/-! ### PLAYER_HOLD (R79) -/

theorem servePlayerHold_pends (hq : q.payload = [finByte p])
    (h : (s.player p).state = .running ∨ ((s.player p).state = .held ∧ (s.player p).holdCause = some .safe))
    (howed : (s.player p).owed = none) : servePlayerHold q s =
      (s.setPlayer p { s.player p with holdPending := true }, Reply.bare .pending) := by
  rw [servePlayerHold, onPlayer_finByte hq]
  rcases h with hrun | ⟨hheld, hcause⟩
  · simp only [hrun]
    exact thenOwed_still (by rw [State.setPlayer_player_same]; exact howed)
  · simp only [hheld, hcause, if_true]
    exact thenOwed_still (by rw [State.setPlayer_player_same]; exact howed)

theorem servePlayerHold_held (hq : q.payload = [finByte p]) (h : (s.player p).state = .held)
    (hcause : (s.player p).holdCause ≠ some .safe) : servePlayerHold q s = refuse s .already := by
  rw [servePlayerHold, onPlayer_finByte hq]
  simp only [h, if_neg hcause]

theorem servePlayerHold_refused (hq : q.payload = [finByte p])
    (h : (s.player p).state = .idle ∨ (s.player p).state = .bound ∨ (s.player p).state = .armed ∨
      (s.player p).state = .faulted) : servePlayerHold q s = refuse s .wrongState := by
  rw [servePlayerHold, onPlayer_finByte hq]
  rcases h with h | h | h | h <;> simp only [h]

/-! ### PLAYER_SET_STOP (R81) -/

theorem servePlayerSetStop_sets {stop : Byte} (hq : q.payload = [finByte p, stop]) (h : (s.player p).state ≠ .idle)
    (howed : (s.player p).owed = none) : servePlayerSetStop q s =
      (s.setPlayer p { s.player p with stopIndex := stopOf stop }, Reply.of .ok [stopByte (s.player p).stopIndex, stop]) := by
  simp only [servePlayerSetStop, hq, playerOf_finByte, if_neg h]
  exact thenOwed_still (by rw [State.setPlayer_player_same]; exact howed)

theorem servePlayerSetStop_idle {stop : Byte} (hq : q.payload = [finByte p, stop]) (h : (s.player p).state = .idle) :
    servePlayerSetStop q s = refuse s .wrongState := by
  simp only [servePlayerSetStop, hq, playerOf_finByte, if_pos h]

end Cancel

/-- A stop index is reported as its byte, and NONE as FFh. -/
theorem stopByte_eq (i : Option Nat) : stopByte i = (i.map byteOf).getD 0xFF := by
  cases i <;> rfl

/-- Settles O14: each request in the states that it moves and in the others. -/
theorem cancelClearHoldAndSetStopMoveTheRecordAlone : Obligations.CancelClearHoldAndSetStopMoveTheRecordAlone := by
  refine ⟨fun s q rest p h => ⟨fun hstate howed => ?_, fun hstate => ?_, fun hstate => ?_⟩,
    fun s q rest p h => ⟨fun hstate => ?_, fun hstate => ?_, fun hstate => ?_⟩,
    fun s q rest p h => ⟨fun hstate howed => ?_, fun hstate hcause => ?_, fun hstate => ?_⟩,
    fun s q rest p stop h => ⟨fun hstate howed => ?_, fun hstate => ?_⟩⟩
  · exact State.take_answered h rfl rfl (servePlayerCancel_armed (s := s.taking rest) h.payload_eq hstate howed)
  · exact State.take_answered h rfl rfl (servePlayerCancel_bound (s := s.taking rest) h.payload_eq hstate)
  · exact State.take_answered h rfl rfl (servePlayerCancel_refused (s := s.taking rest) h.payload_eq hstate)
  · exact State.take_answered h rfl rfl (servePlayerClear_faulted (s := s.taking rest) h.payload_eq hstate)
  · exact State.take_answered h rfl rfl (servePlayerClear_bound (s := s.taking rest) h.payload_eq hstate)
  · exact State.take_answered h rfl rfl (servePlayerClear_refused (s := s.taking rest) h.payload_eq hstate)
  · exact State.take_answered h rfl rfl (servePlayerHold_pends (s := s.taking rest) h.payload_eq hstate howed)
  · exact State.take_answered h rfl rfl (servePlayerHold_held (s := s.taking rest) h.payload_eq hstate hcause)
  · exact State.take_answered h rfl rfl (servePlayerHold_refused (s := s.taking rest) h.payload_eq hstate)
  · rw [← stopByte_eq]
    exact State.take_answered h rfl rfl (servePlayerSetStop_sets (s := s.taking rest) h.payload_eq hstate howed)
  · exact State.take_answered h rfl rfl (servePlayerSetStop_idle (s := s.taking rest) h.payload_eq hstate)

/-! ### PLAYER_STOP (R78) -/

theorem State.commitAtPassEnd_still {s : State} {p : PlayerId} (h : ∀ l, (s.player p).replacement ≠ some (l, .passEnd)) :
    s.commitAtPassEnd p = s := by
  unfold State.commitAtPassEnd
  split
  case h_1 l hl => exact absurd hl (h l)
  case h_2 => rfl

theorem State.commitAtPassEnd_commits {s : State} {p : PlayerId} {l : ListId}
    (h : (s.player p).replacement = some (l, .passEnd)) : s.commitAtPassEnd p = s.commitRecord p l .passEnd := by
  rw [State.commitAtPassEnd, h]

/-- A commit that follows a change of the player's own record. -/
theorem State.setPlayer_commitRecord (s : State) (p : PlayerId) (r : Player) (new : ListId) (point : CommitPoint) :
    (s.setPlayer p r).commitRecord p new point =
      ((s.setPlayer p (r.committed new)).useDownOpt r.boundList).produce (.replaced p r.boundList new point) := by
  rw [State.commitRecord_eq, State.setPlayer_player_same, State.setPlayer_setPlayer]

/-- The record of a player whose activity has ended at a stop (R78). -/
def Player.stopped (r : Player) : Player :=
  { r with
    state := .bound, relaunch := false, holdPending := false, startPoint := none, holdCause := none, index := 0,
    activity := .none, remaining := 0, deferred := false, due := false }

theorem State.stopPlayer_plain {s : State} {p : PlayerId} (h : ∀ l, (s.player p).replacement ≠ some (l, .passEnd)) :
    s.stopPlayer p = (s.idleLines (s.player p).claimed).setPlayer p (s.player p).stopped :=
  State.commitAtPassEnd_still fun l => by rw [State.setPlayer_player_same]; exact h l

theorem State.stopPlayer_commits {s : State} {p : PlayerId} {l : ListId}
    (h : (s.player p).replacement = some (l, .passEnd)) : s.stopPlayer p =
      (((s.idleLines (s.player p).claimed).setPlayer p ((s.player p).stopped.committed l)).useDownOpt
        (s.player p).boundList).produce (.replaced p (s.player p).boundList l .passEnd) :=
  (State.commitAtPassEnd_commits (by rw [State.setPlayer_player_same]; exact h)).trans
    (State.setPlayer_commitRecord _ p (s.player p).stopped l .passEnd)

section Stop

variable {s t : State} {q : Frame} {p : PlayerId}

theorem servePlayerStop_stops (hq : q.payload = [finByte p])
    (h : (s.player p).state = .armed ∨ (s.player p).state = .running ∨ (s.player p).state = .held)
    (ht : s.stopPlayer p = t) (howed : (t.player p).owed = none) : servePlayerStop q s =
      (t, Reply.of .ok [(s.player p).state.code, byteOf (s.player p).index, byteOf (s.player p).passCount]) := by
  rw [servePlayerStop, onPlayer_finByte hq]
  simp only [ht]
  rcases h with h | h | h <;> simp only [h] <;> exact thenOwed_still howed

theorem servePlayerStop_bound (hq : q.payload = [finByte p]) (h : (s.player p).state = .bound) :
    servePlayerStop q s = refuse s .already := by
  rw [servePlayerStop, onPlayer_finByte hq]
  simp only [h]

theorem servePlayerStop_refused (hq : q.payload = [finByte p])
    (h : (s.player p).state = .idle ∨ (s.player p).state = .faulted) : servePlayerStop q s = refuse s .wrongState := by
  rw [servePlayerStop, onPlayer_finByte hq]
  rcases h with h | h <;> simp only [h]

end Stop

/-- Settles O15: the stop without and with a PASS_END replacement, and the other states. -/
theorem playerStopEndsTheActivity : Obligations.PlayerStopEndsTheActivity := by
  intro s q rest p h r fields stopped idle
  refine ⟨fun hstate howed => ⟨fun hnone => ?_, fun l hpending => ?_⟩, fun hstate => ?_, fun hstate => ?_⟩
  · exact State.take_answered h rfl rfl (servePlayerStop_stops (s := s.taking rest) h.payload_eq hstate
      (State.stopPlayer_plain (s := s.taking rest) hnone) (by rw [State.setPlayer_player_same]; exact howed))
  · exact State.take_answered h rfl rfl (servePlayerStop_stops (s := s.taking rest) h.payload_eq hstate
      (State.stopPlayer_commits (s := s.taking rest) hpending) (by
        rw [State.produce_player, State.useDownOpt_player, State.setPlayer_player_same]
        exact howed))
  · exact State.take_answered h rfl rfl (servePlayerStop_bound (s := s.taking rest) h.payload_eq hstate)
  · exact State.take_answered h rfl rfl (servePlayerStop_refused (s := s.taking rest) h.payload_eq hstate)

end Sys2Proof.Machine

/-! PROOFS. PLAYER_RESUME goes on with a frozen step, or admits the one at the player's index (O16). -/

namespace Sys2Proof.Machine

/-! ### A HELD player returns to RUNNING (R80, R138) -/

/-- The record of a player that is held no more. -/
def Player.unheld (r : Player) : Player := { r with state := .running, holdCause := none }

/-- The state in which the player goes on. -/
def State.unheld (s : State) (p : PlayerId) : State := s.setPlayer p (s.player p).unheld

@[simp] theorem State.unheld_player (s : State) (p : PlayerId) : (s.unheld p).player p = (s.player p).unheld :=
  s.setPlayer_player_same p _

theorem State.unheld_setPlayer (s : State) (p : PlayerId) (r : Player) : (s.unheld p).setPlayer p r = s.setPlayer p r :=
  s.setPlayer_setPlayer p _ r

theorem State.unheld_currentStep (s : State) (p : PlayerId) : (s.unheld p).currentStep p = s.currentStep p :=
  State.currentStep_congr (fun _ => rfl) (by rw [s.unheld_player]; rfl) (by rw [s.unheld_player]; rfl)

theorem State.LeadsOn.unheld {s : State} {p : PlayerId} {st next : Step} (h : s.LeadsOn p st next) :
    (s.unheld p).LeadsOn p st next :=
  h.congr (fun _ => rfl) (by rw [s.unheld_player]; rfl) (by rw [s.unheld_player]; rfl) (by rw [s.unheld_player]; rfl)
    (by rw [s.unheld_player]; rfl)

section Resume

variable {s : State} {p : PlayerId} {st : Step} {n : InputId} {timeout offset : BitVec 16}

theorem State.resumePlayer_counts (h : (s.player p).activity = .stepping ∨ (s.player p).activity = .pulseWidth ∨
    (s.player p).activity = .fitWait) : s.resumePlayer p = s.unheld p := by
  rcases h with h | h | h <;> simp only [State.resumePlayer, h, State.unheld, Player.unheld]

theorem State.resumePlayer_admits (h : (s.player p).activity = .none) : s.resumePlayer p = (s.unheld p).admitChain p := by
  simp only [State.resumePlayer, h, State.unheld, Player.unheld]

/-- A frozen WAIT_EDGE looks at its latch. -/
theorem State.resumePlayer_wait (h : (s.player p).activity = .edgeWait) (hstep : s.currentStep p = some st)
    (haction : st.action = .waitEdge n timeout) : s.resumePlayer p = (s.unheld p).resumeWait p st n := by
  have hstep' := (s.unheld_currentStep p).trans hstep
  simp only [State.unheld, Player.unheld, h] at hstep' ⊢
  simp only [State.resumePlayer, h, hstep', haction]

/-- A frozen ALIGN looks at the position. -/
theorem State.resumePlayer_align (h : (s.player p).activity = .alignWait) (hstep : s.currentStep p = some st)
    (haction : st.action = .align offset) :
    s.resumePlayer p = if s.alignedAt offset then (s.unheld p).endStep p st else s.unheld p := by
  have hstep' := (s.unheld_currentStep p).trans hstep
  simp only [State.unheld, Player.unheld, h] at hstep' ⊢
  simp only [State.resumePlayer, h, hstep', haction]
  rfl

theorem State.resumeWait_waits (h : (s.input n).pending = false) : s.resumeWait p st n = s := by
  simp only [State.resumeWait, h, Bool.false_eq_true, if_false]

theorem State.resumeWait_ends (h : (s.input n).pending = true) (hstrict : (st.strict && (s.input n).doubled) = false) :
    s.resumeWait p st n = (s.clearLatch n).endStep p st := by
  simp only [State.resumeWait, h, hstrict, if_true, Bool.false_eq_true, if_false]

theorem State.resumeWait_doubled (h : (s.input n).pending = true) (hstrict : (st.strict && (s.input n).doubled) = true) :
    s.resumeWait p st n = (s.clearLatch n).faultPlayer p .edgeDoubled := by
  simp only [State.resumeWait, h, hstrict, if_true]

/-- A frozen step that ends at the resume and leads on to a plain SET. -/
theorem State.LeadsOn.unheld_endStep {next : Step} {lines levels : LineSet} {dwell : BitVec 16} (h : s.LeadsOn p st next)
    (hplain : next.plainSet lines levels dwell) : (s.unheld p).endStep p st =
      (s.writeLines lines levels).setPlayer p ((s.player p).unheld.goneOn dwell) := by
  rw [h.unheld.endStep_plainSet hplain, s.unheld_player]
  exact (s.writeLines lines levels).unheld_setPlayer p _

/-- A plain SET at an index other than 0 begins at its admission, whatever has begun in this tick. -/
theorem State.admitChain_later {lines levels : LineSet} {dwell : BitVec 16} (hindex : (s.player p).index ≠ 0)
    (hplain : s.plainAt p (s.player p).index lines levels dwell) :
    s.admitChain p = (s.writeLines lines levels).rest p .stepping dwell.toNat := by
  obtain ⟨l, next, hlist, hnext, haction, hdwell, hfit, hnote⟩ := hplain
  have hstep : s.currentStep p = some next := by simpa only [State.currentStep, hlist] using hnext
  rw [State.admitChain_set hindex hstep haction hdwell hfit, State.noteBegin_silent hnote]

> **TASK**
Retype the listing above, word for word, from its first line to the line containing "servePlayerSetStop q s = refuse", both ends included.

> **COMPLETED EXERCISE**
/-! ### PLAYER_HOLD (R79) -/

theorem servePlayerHold_pends (hq : q.payload = [finByte p])
    (h : (s.player p).state = .running ∨ ((s.player p).state = .held ∧ (s.player p).holdCause = some .safe))
    (howed : (s.player p).owed = none) : servePlayerHold q s =
      (s.setPlayer p { s.player p with holdPending := true }, Reply.bare .pending) := by
  rw [servePlayerHold, onPlayer_finByte hq]
  rcases h with hrun | ⟨hheld, hcause⟩
  · simp only [hrun]
    exact thenOwed_still (by rw [State.setPlayer_player_same]; exact howed)
  · simp only [hheld, hcause, if_true]
    exact thenOwed_still (by rw [State.setPlayer_player_same]; exact howed)

theorem servePlayerHold_held (hq : q.payload = [finByte p]) (h : (s.player p).state = .held)
    (hcause : (s.player p).holdCause ≠ some .safe) : servePlayerHold q s = refuse s .already := by
  rw [servePlayerHold, onPlayer_finByte hq]
  simp only [h, if_neg hcause]

theorem servePlayerHold_refused (hq : q.payload = [finByte p])
    (h : (s.player p).state = .idle ∨ (s.player p).state = .bound ∨ (s.player p).state = .armed ∨
      (s.player p).state = .faulted) : servePlayerHold q s = refuse s .wrongState := by
  rw [servePlayerHold, onPlayer_finByte hq]
  rcases h with h | h | h | h <;> simp only [h]

/-! ### PLAYER_SET_STOP (R81) -/

theorem servePlayerSetStop_sets {stop : Byte} (hq : q.payload = [finByte p, stop]) (h : (s.player p).state ≠ .idle)
    (howed : (s.player p).owed = none) : servePlayerSetStop q s =
      (s.setPlayer p { s.player p with stopIndex := stopOf stop }, Reply.of .ok [stopByte (s.player p).stopIndex, stop]) := by
  simp only [servePlayerSetStop, hq, playerOf_finByte, if_neg h]
  exact thenOwed_still (by rw [State.setPlayer_player_same]; exact howed)

theorem servePlayerSetStop_idle {stop : Byte} (hq : q.payload = [finByte p, stop]) (h : (s.player p).state = .idle) :
    servePlayerSetStop q s = refuse s .wrongState := by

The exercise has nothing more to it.